ACTIVITY
Beginning with the first line and ending with the one containing "(s.setVF b).i = s.i := rfl", copy the lines of the listing below exactly; omit everything else.

TASK DATA
-- ==== Sys2Proof/Laws/State.lean ====
section
/-!
SUPPORT. The state's updates, field by field: what each named update leaves in each field, so that no
later proof unfolds one.
-/

namespace Sys2Proof.Machine

@[simp] theorem State.setV_mem (s : State) (x : Nibble) (b : Byte) :
    (s.setV x b).mem = s.mem := rfl
@[simp] theorem State.setV_i (s : State) (x : Nibble) (b : Byte) :
    (s.setV x b).i = s.i := rfl
@[simp] theorem State.setV_pc (s : State) (x : Nibble) (b : Byte) :
    (s.setV x b).pc = s.pc := rfl
@[simp] theorem State.setV_stack (s : State) (x : Nibble) (b : Byte) :
    (s.setV x b).stack = s.stack := rfl
@[simp] theorem State.setV_sp (s : State) (x : Nibble) (b : Byte) :
    (s.setV x b).sp = s.sp := rfl
@[simp] theorem State.setV_dt (s : State) (x : Nibble) (b : Byte) :
    (s.setV x b).dt = s.dt := rfl
@[simp] theorem State.setV_st (s : State) (x : Nibble) (b : Byte) :
    (s.setV x b).st = s.st := rfl
@[simp] theorem State.setV_disp (s : State) (x : Nibble) (b : Byte) :
    (s.setV x b).disp = s.disp := rfl
@[simp] theorem State.setV_keys (s : State) (x : Nibble) (b : Byte) :
    (s.setV x b).keys = s.keys := rfl
@[simp] theorem State.setV_pendingKey (s : State) (x : Nibble) (b : Byte) :
    (s.setV x b).pendingKey = s.pendingKey := rfl
@[simp] theorem State.setV_awaitingKey (s : State) (x : Nibble) (b : Byte) :
    (s.setV x b).awaitingKey = s.awaitingKey := rfl
@[simp] theorem State.setV_waitReg (s : State) (x : Nibble) (b : Byte) :
    (s.setV x b).waitReg = s.waitReg := rfl
@[simp] theorem State.setV_drawPending (s : State) (x : Nibble) (b : Byte) :
    (s.setV x b).drawPending = s.drawPending := rfl
@[simp] theorem State.setV_fault (s : State) (x : Nibble) (b : Byte) :
    (s.setV x b).fault = s.fault := rfl
@[simp] theorem State.setV_draws (s : State) (x : Nibble) (b : Byte) :
    (s.setV x b).draws = s.draws := rfl

@[simp] theorem State.setVF_mem (s : State) (b : Byte) : (s.setVF b).mem = s.mem := rfl
@[simp] theorem State.setVF_i (s : State) (b : Byte) : (s.setVF b).i = s.i := rfl
@[simp] theorem State.setVF_pc (s : State) (b : Byte) : (s.setVF b).pc = s.pc := rfl
@[simp] theorem State.setVF_stack (s : State) (b : Byte) : (s.setVF b).stack = s.stack := rfl
@[simp] theorem State.setVF_sp (s : State) (b : Byte) : (s.setVF b).sp = s.sp := rfl
@[simp] theorem State.setVF_dt (s : State) (b : Byte) : (s.setVF b).dt = s.dt := rfl
@[simp] theorem State.setVF_st (s : State) (b : Byte) : (s.setVF b).st = s.st := rfl
@[simp] theorem State.setVF_disp (s : State) (b : Byte) : (s.setVF b).disp = s.disp := rfl
@[simp] theorem State.setVF_keys (s : State) (b : Byte) : (s.setVF b).keys = s.keys := rfl
@[simp] theorem State.setVF_pendingKey (s : State) (b : Byte) : (s.setVF b).pendingKey = s.pendingKey := rfl
@[simp] theorem State.setVF_awaitingKey (s : State) (b : Byte) : (s.setVF b).awaitingKey = s.awaitingKey := rfl
@[simp] theorem State.setVF_waitReg (s : State) (b : Byte) : (s.setVF b).waitReg = s.waitReg := rfl
@[simp] theorem State.setVF_drawPending (s : State) (b : Byte) : (s.setVF b).drawPending = s.drawPending := rfl
@[simp] theorem State.setVF_fault (s : State) (b : Byte) : (s.setVF b).fault = s.fault := rfl
@[simp] theorem State.setVF_draws (s : State) (b : Byte) : (s.setVF b).draws = s.draws := rfl

@[simp] theorem State.raise_mem (s : State) (k : FaultKind) (o : Option Word) (n : Nat) :
    (s.raise k o n).mem = s.mem := rfl
@[simp] theorem State.raise_regs (s : State) (k : FaultKind) (o : Option Word) (n : Nat) :
    (s.raise k o n).regs = s.regs := rfl
@[simp] theorem State.raise_i (s : State) (k : FaultKind) (o : Option Word) (n : Nat) :
    (s.raise k o n).i = s.i := rfl
@[simp] theorem State.raise_pc (s : State) (k : FaultKind) (o : Option Word) (n : Nat) :
    (s.raise k o n).pc = s.pc := rfl
@[simp] theorem State.raise_stack (s : State) (k : FaultKind) (o : Option Word) (n : Nat) :
    (s.raise k o n).stack = s.stack := rfl
@[simp] theorem State.raise_sp (s : State) (k : FaultKind) (o : Option Word) (n : Nat) :
    (s.raise k o n).sp = s.sp := rfl
@[simp] theorem State.raise_dt (s : State) (k : FaultKind) (o : Option Word) (n : Nat) :
    (s.raise k o n).dt = s.dt := rfl
@[simp] theorem State.raise_st (s : State) (k : FaultKind) (o : Option Word) (n : Nat) :
    (s.raise k o n).st = s.st := rfl
@[simp] theorem State.raise_disp (s : State) (k : FaultKind) (o : Option Word) (n : Nat) :
    (s.raise k o n).disp = s.disp := rfl
@[simp] theorem State.raise_keys (s : State) (k : FaultKind) (o : Option Word) (n : Nat) :
    (s.raise k o n).keys = s.keys := rfl
@[simp] theorem State.raise_pendingKey (s : State) (k : FaultKind) (o : Option Word) (n : Nat) :
    (s.raise k o n).pendingKey = s.pendingKey := rfl
@[simp] theorem State.raise_awaitingKey (s : State) (k : FaultKind) (o : Option Word) (n : Nat) :
    (s.raise k o n).awaitingKey = s.awaitingKey := rfl
@[simp] theorem State.raise_waitReg (s : State) (k : FaultKind) (o : Option Word) (n : Nat) :
    (s.raise k o n).waitReg = s.waitReg := rfl
@[simp] theorem State.raise_drawPending (s : State) (k : FaultKind) (o : Option Word) (n : Nat) :
    (s.raise k o n).drawPending = s.drawPending := rfl
@[simp] theorem State.raise_draws (s : State) (k : FaultKind) (o : Option Word) (n : Nat) :
    (s.raise k o n).draws = s.draws := rfl
@[simp] theorem State.raise_fault (s : State) (k : FaultKind) (o : Option Word) (n : Nat) :
    (s.raise k o n).fault = some ⟨k, s.pc, o, n⟩ := rfl

@[simp] theorem State.raise_v (s : State) (k : FaultKind) (o : Option Word) (n : Nat) (x : Nibble) :
    (s.raise k o n).v x = s.v x := rfl

/-- A register reads as the byte last written to it; no register aliases another (R21). -/
theorem State.v_setV (s : State) (x y : Nibble) (b : Byte) :
    (s.setV x b).v y = if y = x then b else s.v y := by
  unfold State.v State.setV
  rw [Vector.getElem_set]
  simp only [BitVec.toNat_inj, eq_comm]

@[simp] theorem State.v_setV_self (s : State) (x : Nibble) (b : Byte) : (s.setV x b).v x = b := by
  simp [State.v_setV]

theorem State.v_setV_ne (s : State) {x y : Nibble} (b : Byte) (h : y ≠ x) :
    (s.setV x b).v y = s.v y := by
  simp [State.v_setV, h]

theorem State.v_setVF (s : State) (y : Nibble) (b : Byte) :
    (s.setVF b).v y = if y = 0xF then b else s.v y :=
  State.v_setV s 0xF y b

@[simp] theorem State.v_setVF_self (s : State) (b : Byte) : (s.setVF b).v 0xF = b :=
  State.v_setV_self s 0xF b

/-- A register reads the register file alone. -/
theorem State.v_congr {s t : State} (h : s.regs = t.regs) (x : Nibble) : s.v x = t.v x := by
  unfold State.v
  simp [h]

/-- Moving the counter leaves the registers. -/
@[simp] theorem State.v_with_pc (s : State) (a : Word) (x : Nibble) :
    State.v { s with pc := a } x = s.v x := rfl

/-- Two register files that agree on every register are equal. -/
theorem State.regs_ext {s t : State} (h : ∀ x, s.v x = t.v x) : s.regs = t.regs := by
  apply Vector.ext
  intro k hk
  have := h (BitVec.ofNat 4 k)
  unfold State.v at this
  simpa [Nat.mod_eq_of_lt hk] using this

@[simp] theorem State.supplyKey_mem (s : State) (k : Nibble) : (s.supplyKey k).mem = s.mem := by
  unfold State.supplyKey; split <;> rfl
@[simp] theorem State.supplyKey_i (s : State) (k : Nibble) : (s.supplyKey k).i = s.i := by
  unfold State.supplyKey; split <;> rfl
@[simp] theorem State.supplyKey_pc (s : State) (k : Nibble) : (s.supplyKey k).pc = s.pc := by
  unfold State.supplyKey; split <;> rfl
@[simp] theorem State.supplyKey_stack (s : State) (k : Nibble) : (s.supplyKey k).stack = s.stack := by
  unfold State.supplyKey; split <;> rfl
@[simp] theorem State.supplyKey_sp (s : State) (k : Nibble) : (s.supplyKey k).sp = s.sp := by
  unfold State.supplyKey; split <;> rfl
@[simp] theorem State.supplyKey_dt (s : State) (k : Nibble) : (s.supplyKey k).dt = s.dt := by
  unfold State.supplyKey; split <;> rfl
@[simp] theorem State.supplyKey_st (s : State) (k : Nibble) : (s.supplyKey k).st = s.st := by
  unfold State.supplyKey; split <;> rfl
@[simp] theorem State.supplyKey_disp (s : State) (k : Nibble) : (s.supplyKey k).disp = s.disp := by
  unfold State.supplyKey; split <;> rfl
@[simp] theorem State.supplyKey_keys (s : State) (k : Nibble) : (s.supplyKey k).keys = s.keys := by
  unfold State.supplyKey; split <;> rfl
@[simp] theorem State.supplyKey_waitReg (s : State) (k : Nibble) : (s.supplyKey k).waitReg = s.waitReg := by
  unfold State.supplyKey; split <;> rfl
@[simp] theorem State.supplyKey_drawPending (s : State) (k : Nibble) : (s.supplyKey k).drawPending = s.drawPending := by
  unfold State.supplyKey; split <;> rfl
@[simp] theorem State.supplyKey_fault (s : State) (k : Nibble) : (s.supplyKey k).fault = s.fault := by
  unfold State.supplyKey; split <;> rfl
@[simp] theorem State.supplyKey_draws (s : State) (k : Nibble) : (s.supplyKey k).draws = s.draws := by
  unfold State.supplyKey; split <;> rfl
@[simp] theorem State.supplyKey_pendingKey (s : State) (k : Nibble) :
    (s.supplyKey k).pendingKey = k := by
  unfold State.supplyKey; split <;> rfl
@[simp] theorem State.supplyKey_awaitingKey (s : State) (k : Nibble) :
    (s.supplyKey k).awaitingKey = false := by
  unfold State.supplyKey; split <;> simp_all

@[simp] theorem State.withFetchWord_regs (s : State) (n w : Nat) : (s.withFetchWord n w).regs = s.regs := rfl
@[simp] theorem State.withFetchWord_i (s : State) (n w : Nat) : (s.withFetchWord n w).i = s.i := rfl
@[simp] theorem State.withFetchWord_pc (s : State) (n w : Nat) : (s.withFetchWord n w).pc = s.pc := rfl
@[simp] theorem State.withFetchWord_stack (s : State) (n w : Nat) : (s.withFetchWord n w).stack = s.stack := rfl
@[simp] theorem State.withFetchWord_sp (s : State) (n w : Nat) : (s.withFetchWord n w).sp = s.sp := rfl
@[simp] theorem State.withFetchWord_dt (s : State) (n w : Nat) : (s.withFetchWord n w).dt = s.dt := rfl
@[simp] theorem State.withFetchWord_st (s : State) (n w : Nat) : (s.withFetchWord n w).st = s.st := rfl
@[simp] theorem State.withFetchWord_disp (s : State) (n w : Nat) : (s.withFetchWord n w).disp = s.disp := rfl
@[simp] theorem State.withFetchWord_keys (s : State) (n w : Nat) : (s.withFetchWord n w).keys = s.keys := rfl
@[simp] theorem State.withFetchWord_pendingKey (s : State) (n w : Nat) : (s.withFetchWord n w).pendingKey = s.pendingKey := rfl
@[simp] theorem State.withFetchWord_awaitingKey (s : State) (n w : Nat) : (s.withFetchWord n w).awaitingKey = s.awaitingKey := rfl
@[simp] theorem State.withFetchWord_waitReg (s : State) (n w : Nat) : (s.withFetchWord n w).waitReg = s.waitReg := rfl
@[simp] theorem State.withFetchWord_drawPending (s : State) (n w : Nat) : (s.withFetchWord n w).drawPending = s.drawPending := rfl
@[simp] theorem State.withFetchWord_fault (s : State) (n w : Nat) : (s.withFetchWord n w).fault = s.fault := rfl
@[simp] theorem State.withFetchWord_draws (s : State) (n w : Nat) : (s.withFetchWord n w).draws = s.draws := rfl
@[simp] theorem State.powerOn_regs : State.powerOn.regs = State.reset.regs := rfl
@[simp] theorem State.powerOn_i : State.powerOn.i = State.reset.i := rfl
@[simp] theorem State.powerOn_pc : State.powerOn.pc = State.reset.pc := rfl
@[simp] theorem State.powerOn_stack : State.powerOn.stack = State.reset.stack := rfl
@[simp] theorem State.powerOn_sp : State.powerOn.sp = State.reset.sp := rfl
@[simp] theorem State.powerOn_dt : State.powerOn.dt = State.reset.dt := rfl
@[simp] theorem State.powerOn_st : State.powerOn.st = State.reset.st := rfl
@[simp] theorem State.powerOn_disp : State.powerOn.disp = State.reset.disp := rfl
@[simp] theorem State.powerOn_keys : State.powerOn.keys = State.reset.keys := rfl
@[simp] theorem State.powerOn_pendingKey : State.powerOn.pendingKey = State.reset.pendingKey := rfl
@[simp] theorem State.powerOn_awaitingKey : State.powerOn.awaitingKey = State.reset.awaitingKey := rfl
@[simp] theorem State.powerOn_waitReg : State.powerOn.waitReg = State.reset.waitReg := rfl
@[simp] theorem State.powerOn_drawPending : State.powerOn.drawPending = State.reset.drawPending := rfl
@[simp] theorem State.powerOn_fault : State.powerOn.fault = State.reset.fault := rfl
@[simp] theorem State.powerOn_draws : State.powerOn.draws = State.reset.draws := rfl

end Sys2Proof.Machine
end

RESPONSE TO THIS EXERCISE
-- ==== Sys2Proof/Laws/State.lean ====
section
/-!
SUPPORT. The state's updates, field by field: what each named update leaves in each field, so that no
later proof unfolds one.
-/

namespace Sys2Proof.Machine

@[simp] theorem State.setV_mem (s : State) (x : Nibble) (b : Byte) :
    (s.setV x b).mem = s.mem := rfl
@[simp] theorem State.setV_i (s : State) (x : Nibble) (b : Byte) :
    (s.setV x b).i = s.i := rfl
@[simp] theorem State.setV_pc (s : State) (x : Nibble) (b : Byte) :
    (s.setV x b).pc = s.pc := rfl
@[simp] theorem State.setV_stack (s : State) (x : Nibble) (b : Byte) :
    (s.setV x b).stack = s.stack := rfl
@[simp] theorem State.setV_sp (s : State) (x : Nibble) (b : Byte) :
    (s.setV x b).sp = s.sp := rfl
@[simp] theorem State.setV_dt (s : State) (x : Nibble) (b : Byte) :
    (s.setV x b).dt = s.dt := rfl
@[simp] theorem State.setV_st (s : State) (x : Nibble) (b : Byte) :
    (s.setV x b).st = s.st := rfl
@[simp] theorem State.setV_disp (s : State) (x : Nibble) (b : Byte) :
    (s.setV x b).disp = s.disp := rfl
@[simp] theorem State.setV_keys (s : State) (x : Nibble) (b : Byte) :
    (s.setV x b).keys = s.keys := rfl
@[simp] theorem State.setV_pendingKey (s : State) (x : Nibble) (b : Byte) :
    (s.setV x b).pendingKey = s.pendingKey := rfl
@[simp] theorem State.setV_awaitingKey (s : State) (x : Nibble) (b : Byte) :
    (s.setV x b).awaitingKey = s.awaitingKey := rfl
@[simp] theorem State.setV_waitReg (s : State) (x : Nibble) (b : Byte) :
    (s.setV x b).waitReg = s.waitReg := rfl
@[simp] theorem State.setV_drawPending (s : State) (x : Nibble) (b : Byte) :
    (s.setV x b).drawPending = s.drawPending := rfl
@[simp] theorem State.setV_fault (s : State) (x : Nibble) (b : Byte) :
    (s.setV x b).fault = s.fault := rfl
@[simp] theorem State.setV_draws (s : State) (x : Nibble) (b : Byte) :
    (s.setV x b).draws = s.draws := rfl

@[simp] theorem State.setVF_mem (s : State) (b : Byte) : (s.setVF b).mem = s.mem := rfl
@[simp] theorem State.setVF_i (s : State) (b : Byte) : (s.setVF b).i = s.i := rfl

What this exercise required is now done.